I am grateful to the noble Lord, Lord Harris, for calling into question whether there was a problem here that needed to be solved at all. He pointed out that this measure is bound to lead to endless litigation if we are not careful and made the important point that the
ability of trading standards officers to make unannounced visits is, in itself, a deterrent, and it is uncertain what the world would look like if that deterrent effect was removed.
I am grateful to the noble Baroness, Lady Hayter, for raising key questions. She asked what would be the benefit of this measure to consumers and whether they would really benefit from it. She made the important point that an awful lot of unannounced visits follow anonymous tip-offs. Other traders know what is going on down the road. They do not want to get into a fight over it but want trading standards to know about it. However, there is a difficulty with that information being used later in a court of law since it is important but confidential information. I can see that that may cause a problem in future.
The Minister provided reassurance under a whole series of headings, which was extremely helpful. We have made some progress on these issues tonight. She paid tribute to trading standards officers, which I welcome, and emphasised continuously that this is about routine inspections only and that the legislation is generously drafted. We are reassured that suspicion is good enough in these cases.

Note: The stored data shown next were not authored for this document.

/-- Sends and memory transfers (R194, R207, R221, R243-R247). -/
def Obligations.TransfersIssue : Prop :=
  ∀ s t c k i w, s.issues t c k i w →
    (∀ d a, i.sends[seqArg w % 65536]? = some d → k.span (sdAddr d) (256 * sdUnits d) = some a →
      (sendIs s false k w = true → k.failed = false → Ends (.seqSendRadio t c) s fun u => (s.went u t c k fun _ => True)
        ∧ ∃ q, u.mesh.radioQ = enq s.mesh.radioQ q ∧ q.flow = .declared (fin 64 k.owner) (sdFlow d) ∧ q.addr = a ∧ q.left = sdUnits d
          ∧ q.unit = BitVec.ofNat 32 (tget 0 (s.tiles.get t).units (unitKey c (sdDest d) (sdZone d))) ∧ q.earliest = s.now + 1)
      ∧ (sendIs s true k w = true → Ends (.seqSendTenant t c) s fun u => (s.went u t c k fun _ => True)
        ∧ u.mesh.xfers.length = s.mesh.xfers.length + ceilDiv (sdUnits d) 16
        ∧ ∀ j < ceilDiv (sdUnits d) 16, ∃ x ∈ u.mesh.xfers, x.tile = t ∧ x.ctx = c ∧ x.addr = a + 4096 * j ∧ x.left = Nat.min 16 (sdUnits d - 16 * j)))
    ∧ ∀ d a p, i.memxs[seqArg w % 65536]? = some d → memxAddr k d = some a → k.span (mxPad d) (64 * mxLines d) = some p →
      (k.radio = true → (s.planMemx k (seqArg w % 65536) d).isSome = true) →
      let here (u : State) : Prop := (s.went u t c k fun _ => True) ∧ ∃ m ∈ u.mem.memx, m.tile = t ∧ m.ctx = c ∧ m.addr = a ∧ m.pad = p ∧ m.lines = mxLines d
        ∧ m.op = fin 4 (mxOp d) ∧ m.radio = k.radio ∧ m.done = 0
      (memxIs s 0 k w = true → Ends (.memxRead t c) s here) ∧ (memxIs s 1 k w = true → Ends (.memxWrite t c) s here)
      ∧ (memxIs s 2 k w = true → Ends (.memxAccumulateInt32 t c) s here) ∧ (memxIs s 3 k w = true → Ends (.memxAccumulateFp32 t c) s here)

/-- Windows, contexts and their ends (R200, R201, R212, R217, R225, R472, R475, R545). -/
def Obligations.ContextsComplete : Prop :=
  (∀ s t w close i r k, s.opening t = some (w, close) → s.imageAt s.now w.slice = some i → i.recs[winTask w.entry]? = some r →
    bit (s.rget (treg .schCtrl t)) 0 = false →
    startTask r (winTask w.entry) (.slice w.slice) w.slice.val (tget (0, 0) (s.tiles.get t).alloc w.slice.val).1
      (tget (0, 0) (s.tiles.get t).alloc w.slice.val).2 (s.ctl.slices.get w.slice).win0 (s.ctl.slices.get w.slice).win1 s.now = some k →
    Ends (.radioWindowOpen t) s fun u => u.ctx t (fin 8 (recCtx r)) = some { k with opens := s.now, closes := close } ∧ (u.eng t).owner = some w.slice.val)
  ∧ (∀ s t c k w, s.ctx t c = some k → s.nextOp k = some w → k.radio = true → k.ended = none → s.now + 1 = k.closes →
      k.closes ≤ k.last + BitVec.ofNat 64 (seqDelta w) →
      Ends (.radioWindowClose t) s fun u => ∃ k', u.ctx t c = some k' ∧ k'.ended = some 12 ∧ k'.endedAt = s.now)
  ∧ (∀ s t c k, s.ctx t c = some k → k.radio = false → k.ended = none → k.dropped = false → k.timeout ≤ k.timer →
      Ends (.taskTimeout t c) s fun u => ∃ k', u.ctx t c = some k' ∧ k'.ended = some 5 ∧ k'.dropped = true)
  ∧ (∀ s t c k, s.ctx t c = some k → k.dropped = false → s.reclaimDue t c = true →
      Ends (.contextReclaim t c) s fun u => ∃ k', u.ctx t c = some k' ∧ k'.ended = some 11 ∧ k'.dropped = true)
  ∧ (∀ s t c k n, s.ctx t c = some k → k.ended = some n → s.releasable t c = true →
      Ends (.taskContextRelease t c) s fun u => u.ctx t c = none ∧ ∃ f ∈ u.mesh.flits, f.due = s.now + 65 ∧ f.payload =
        .done t k.owner k.entry k.recIdx (k.sat.toNat + 2 * k.nan.toNat + 4 * k.poison.toNat) k.kernel n k.started k.endedAt)
  ∧ (∀ s t a, mayTile a t = true → Ends (.schPark t a) s fun u => u.fget (treg .schCtrl t) 0 0 = 1)
  ∧ (∀ s t a, mayTile a t = true → Ends (.arrPark t a) s fun u => u.fget (treg .arrCtrl t) 1 1 = 1)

If a suspicion of a breach in the law is enough to trigger a perfectly legitimate unannounced visit, that covers an awful lot of cases. However, it leaves unanswered whether it is really worth putting on statute this new regulation and the binding condition on trading standards officers if they are to be able to bypass it in an awful lot of circumstances.
To conclude, we have a lot of new and extra reassurance on the record from tonight which is more than helpful. Putting this in the Bill also seems rather heavy-handed when we know there will be guidance in any case following the legislation. Guidance not statute sounds rather less of a sledgehammer to crack the remaining nut after we have heard about the many exemptions and exceptions. With those words, and the thought that we might need to bring this back again, I beg leave to withdraw the amendment.
Schedule 5, as amended, agreed.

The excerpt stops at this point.